● WHAT YOU HAVE TO DO:
Repeat exactly each line of the data provided below.

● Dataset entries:

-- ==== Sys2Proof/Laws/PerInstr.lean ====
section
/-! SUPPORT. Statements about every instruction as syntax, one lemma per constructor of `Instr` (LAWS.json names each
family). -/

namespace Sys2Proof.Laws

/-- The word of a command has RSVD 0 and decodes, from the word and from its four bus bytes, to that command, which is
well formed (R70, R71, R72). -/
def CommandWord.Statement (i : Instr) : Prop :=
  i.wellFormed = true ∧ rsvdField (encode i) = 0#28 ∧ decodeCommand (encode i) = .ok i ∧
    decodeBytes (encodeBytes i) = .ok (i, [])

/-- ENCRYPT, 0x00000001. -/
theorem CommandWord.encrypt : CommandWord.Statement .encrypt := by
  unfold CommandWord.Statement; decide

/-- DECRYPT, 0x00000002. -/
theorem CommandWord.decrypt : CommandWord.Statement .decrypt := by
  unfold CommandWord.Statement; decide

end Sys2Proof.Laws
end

● TASK ANSWER:
-- ==== Sys2Proof/Laws/PerInstr.lean ====
section
/-! SUPPORT. Statements about every instruction as syntax, one lemma per constructor of `Instr` (LAWS.json names each
family). -/

namespace Sys2Proof.Laws

/-- The word of a command has RSVD 0 and decodes, from the word and from its four bus bytes, to that command, which is
well formed (R70, R71, R72). -/
def CommandWord.Statement (i : Instr) : Prop :=
  i.wellFormed = true ∧ rsvdField (encode i) = 0#28 ∧ decodeCommand (encode i) = .ok i ∧
    decodeBytes (encodeBytes i) = .ok (i, [])

/-- ENCRYPT, 0x00000001. -/
theorem CommandWord.encrypt : CommandWord.Statement .encrypt := by
  unfold CommandWord.Statement; decide

/-- DECRYPT, 0x00000002. -/
theorem CommandWord.decrypt : CommandWord.Statement .decrypt := by
  unfold CommandWord.Statement; decide

end Sys2Proof.Laws
end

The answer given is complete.